📜 ⬆️ ⬇️

How to make Python functions even better

Actually, the title of this wonderful article from Jeff Knapp (Jeff Knupp), the author of the book " Writing Idiomatic Python " fully reflects its essence. Read carefully and feel free to comment.

Since we really didn’t want to leave an important term in the text in Latin, we allowed ourselves to translate the word “docstring” as “prestring”, finding this term in several Russian-language sources .

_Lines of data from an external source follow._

/-- Rule R62: a word selects a row of the opcode map when `w & mask = match`; then and only then it decodes to that
row's command, with the operand fields of the word (rule R61). -/
def Obligations.WordSelectsItsOpcodeRow : Prop :=
  ∀ (w : CommandWord), ∀ r ∈ opcodeRows,
    w &&& 0xFFFC0000000000000000 = r.1 ↔ decode w = .ok (r.2 (fieldsOf w))

/-- Rule R63 a, b: exactly the words with a reserved opcode or a non-zero reserved bit are illegal. -/
def Obligations.IllegalWordsAreTheReservedOnes : Prop :=
  ∀ w : CommandWord,
    (∃ e, decode w = .error e) ↔
      ((w.extractLsb' 72 8).toNat = 0 ∨ 9 < (w.extractLsb' 72 8).toNat ∨ w.extractLsb' 66 6 ≠ 0)

/-- Rule R60: over the byte channel, most significant byte first, a command is read back and the bytes after its ten
are left. -/
def Obligations.ByteChannelReadsBackTheCommand : Prop :=
  ∀ (i : Instr) (rest : List Byte), decodeBytes (encodeBytes i ++ rest) = .ok (i, rest)

/-- Words the spec writes out decode as it says, in this order: of 95_test_vectors.md V9, V10, the four of V12a (its
0x03... and 0x04... whole as in rule R62), V11, V12 and V2; the word in the example of rule R116; then V12b, V12c, V12d
and V12e of 95_test_vectors.md. -/
def Obligations.SampleWordsDecode : Prop :=
  decode 0x01000000000000000000 = .ok (.construct ⟨0, 0, 0, 0, false, false⟩) ∧
  decode 0x0102003D000000000000 = .ok (.construct ⟨0x3D, 0, 0, 0, false, true⟩) ∧
  decode 0x02000000000000000000 = .ok (.clear ⟨0, 0, 0, 0, false, false⟩) ∧
  decode 0x03000000000000000000 = .ok (.getWidth ⟨0, 0, 0, 0, false, false⟩) ∧
  decode 0x04000000000000000000 = .ok (.getHeight ⟨0, 0, 0, 0, false, false⟩) ∧
  decode 0x07000000000000000000 = .ok (.updateFull ⟨0, 0, 0, 0, false, false⟩) ∧
  decode 0x0501000A000300000000 = .ok (.setPixel ⟨10, 3, 0, 0, true, false⟩) ∧
  decode 0x0501FFFF000000000000 = .ok (.setPixel ⟨-1, 0, 0, 0, true, false⟩) ∧
  decode 0x060100050005000A000A = .ok (.clearRect ⟨5, 5, 10, 10, true, false⟩) ∧
  decode 0x0800000A00030005000A = .ok (.updateRect ⟨10, 3, 5, 10, false, false⟩) ∧
  decode 0x0900000A000300000000 = .ok (.getPixel ⟨10, 3, 0, 0, false, false⟩) ∧
  decode 0x00000000000000000000 = .error (.reservedOpcode 0) ∧
  decode 0x0A000000000000000000 = .error (.reservedOpcode 0x0A) ∧
  decode 0x0504000A000300000000 = .error (.reservedBits 1)

/-! ## The step (00_scope.md, 30_encoding.md, 70_reset_and_hazards.md) -/

/-- A step runs the decoded command: the word at the command port, accepted (rule R64) and legal, is executed; the
step adds only that the word is taken from the inputs. -/
def Obligations.StepRunsTheDecodedCommand : Prop :=
  ∀ (s : State) (w : CommandWord) (rest : List Input) (i : Instr),
    s.accepts w rest → decode w = .ok i → step s = exec i { s with inputs := rest }

/-- Rule R149: an illegal word is answered (ILLEGAL_COMMAND, 0) in every STATE; nothing but `RESP`, the port and the
operand registers changes. -/
def Obligations.IllegalWordChangesOnlyResponseAndOperands : Prop :=
  ∀ (s : State) (w : CommandWord) (rest : List Input) (e : DecodeError),
    s.accepts w rest → decode w = .error e →
      step s = .next ({ s with inputs := rest }.completed (fieldsOf w) .illegalCommand 0)

/-- Rule R64: a word presented while a command is executing is not accepted, and with no input the block waits: it
stays as it is until reset is among its inputs. -/
def Obligations.BusyOrIdleBlockWaits : Prop :=
  ∀ s : State, s.cfg.legal = true → (s.inputs = [] ∨ s.busy = true ∧ .reset ∉ s.inputs) → step s = .next s

/-- Rule R165, from every state: reset is taken when it is the next input and, while a command waits for its answer,
also from behind words presented to the busy port, which go on being presented (log 18). What reset sets, that no
response is produced, that transactions issued stay issued, and that no byte of `FB` or `SCRATCH` has a value. -/
def Obligations.ResetFromEveryState : Prop :=
  ∀ (s : State) (rest : List Input), s.cfg.legal = true →
    (s.inputs = .reset :: rest ∨ s.busy = true ∧ .reset ∈ s.inputs ∧ rest = s.inputs.erase .reset) →
    ∃ t, step s = .next t ∧ t.mode = .uninit ∧ t.devAddr = 0x3C ∧ t.sidx = 0 ∧ t.respStatus = .ok ∧ t.respData = 0 ∧
      t.respPending = false ∧ t.busy = false ∧ (∀ i, memRead t.fb i = none) ∧ (∀ i, memRead t.scratch i = none) ∧
      t.cfg = s.cfg ∧ t.inputs = rest ∧ t.answers = s.answers ∧ t.trace = s.trace ∧ t.responses = s.responses

/-- Rule R165, U12 (log 7): reset applied while the block executes a word, after `k` of its transactions were issued and
answered. With `t` what the word would have led to and `es` the transactions it would have issued: the block is reset,
the first `k` transactions stay issued, no response is produced and the answers go on from the k-th; where there are
fewer than `k` the word has been answered, or waits for ever, before reset comes. -/
def Obligations.ResetDuringACommandAbandonsIt : Prop :=
  ∀ (s t : State) (w : CommandWord) (k : Nat) (rest : List Input), s.cfg.legal = true → s.busy = false →
    s.inputs = .resetDuring w k :: rest → step { s with inputs := .command w :: rest } = .next t →
    ∃ u es, step s = .next u ∧ u.mode = .uninit ∧ u.devAddr = 0x3C ∧ u.sidx = 0 ∧ u.respStatus = .ok ∧
      u.respData = 0 ∧ u.respPending = false ∧ u.busy = false ∧ (∀ i, memRead u.fb i = none) ∧
      (∀ i, memRead u.scratch i = none) ∧ u.cfg = s.cfg ∧ u.inputs = rest ∧
      t.trace = s.trace ++ es ∧
      (k ≤ es.length → u.trace = s.trace ++ es.take k ∧ u.responses = s.responses ∧
        ∀ j, u.answerAt j = s.answerAt (k + j)) ∧
      (es.length < k → u.trace = t.trace ∧ u.responses = t.responses ∧ ∀ j, u.answerAt j = t.answerAt j)

/-- The values rule R31 states for reset, in the state after reset. -/
def Obligations.StateAfterReset : Prop :=
  State.reset.mode = .uninit ∧ State.reset.mode.code = 0 ∧ State.reset.devAddr = 0x3C ∧ State.reset.sidx = 0 ∧
  State.reset.respStatus.code = 0 ∧ State.reset.respData = 0 ∧ State.reset.respPending = false ∧
  State.reset.busy = false ∧ (∀ i, memRead State.reset.fb i = none) ∧ ∀ i, memRead State.reset.scratch i = none

/-- U13 (log 3): a configuration outside the ranges of rule R5 has no meaning. -/
def Obligations.ConfigurationOutOfRangeIsRefused : Prop :=
  ∀ s : State, s.cfg.legal = false → step s = .refused .configOutOfRange

/-- Rules R29, R167: no step changes the configuration. -/
def Obligations.StepKeepsTheConfiguration : Prop := ∀ s t : State, step s = .next t → t.cfg = s.cfg

/-! ## Gate and priority (60_exceptions.md) -/

/-- Rule R150: a command that is not callable in the current STATE ends with (BAD_STATE, 0) and changes nothing but
`RESP`, the port and the operand registers; one that is callable never ends with BAD_STATE. -/
def Obligations.StateGate : Prop :=
  ∀ (i : Instr) (s : State), s.cfg.legal = true →
    (s.mode ≠ runsIn i →
      exec i s = .next (s.completed i.operands .badState 0)) ∧
    (s.mode = runsIn i →
      ∀ t, exec i s = .next t → t.busy = false → t.respStatus ≠ .badState)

In Python, as in most modern programming languages, the function is the main method of abstraction and encapsulation. You, being a developer, have probably written hundreds of functions. But the functions of functions - is different. Moreover, if you write "bad" functions, it will immediately affect readability and support for your code. So, what is a “bad” function, and more importantly, how to make it a “good” one?

Freshen up the topic


Mathematics is replete with functions, although it is difficult to recall them. So let's go back to our favorite discipline: analysis. You've probably seen formulas like f(x) = 2x + 3 . This is a function called f , which takes an argument x , and then "returns" twice x + 3 . Although it is not too similar to the functions we are used to in Python, it is completely analogous to the following code:
')
 def f(x): return 2*x + 3 

Functions have long existed in mathematics, but in computer science they are completely transformed. However, this power is not given in vain: various pitfalls have to be passed. Let's discuss what a “good” function should be, and which “bells” are characteristic of functions that may require refactoring.

Secrets of good function


What distinguishes a “good” Python function from a mediocre one? You will be surprised how many interpretations allow the word "good." In this article, I will consider the Python function "good" if it satisfies most of the items in the following list (it is sometimes impossible to complete all items for a particular function):


To many of you, these requirements may seem overly harsh. However, I promise: if your functions comply with these rules, it will turn out so beautiful that even a unicorn will pierce a tear. Below I will devote a section to each of the elements in the above list, and then complete the story by telling how they are in harmony with each other and help create good functions.

Naming

Here is my favorite quote on this topic, often mistakenly attributed to Donald, and actually owned by Phil Carlton :
There are two difficulties in computer science: cache invalidation and naming.
No matter how silly it sounds, naming is really a complicated thing. Here is an example of a “bad” function name:

 def get_knn_from_df(df): 

Now bad names come across to me almost everywhere, but this example is taken from the field of Data Science (more precisely, machine learning), where practitioners usually write code in a Jupyter notebook, and then try to assemble a digestible program from these cells.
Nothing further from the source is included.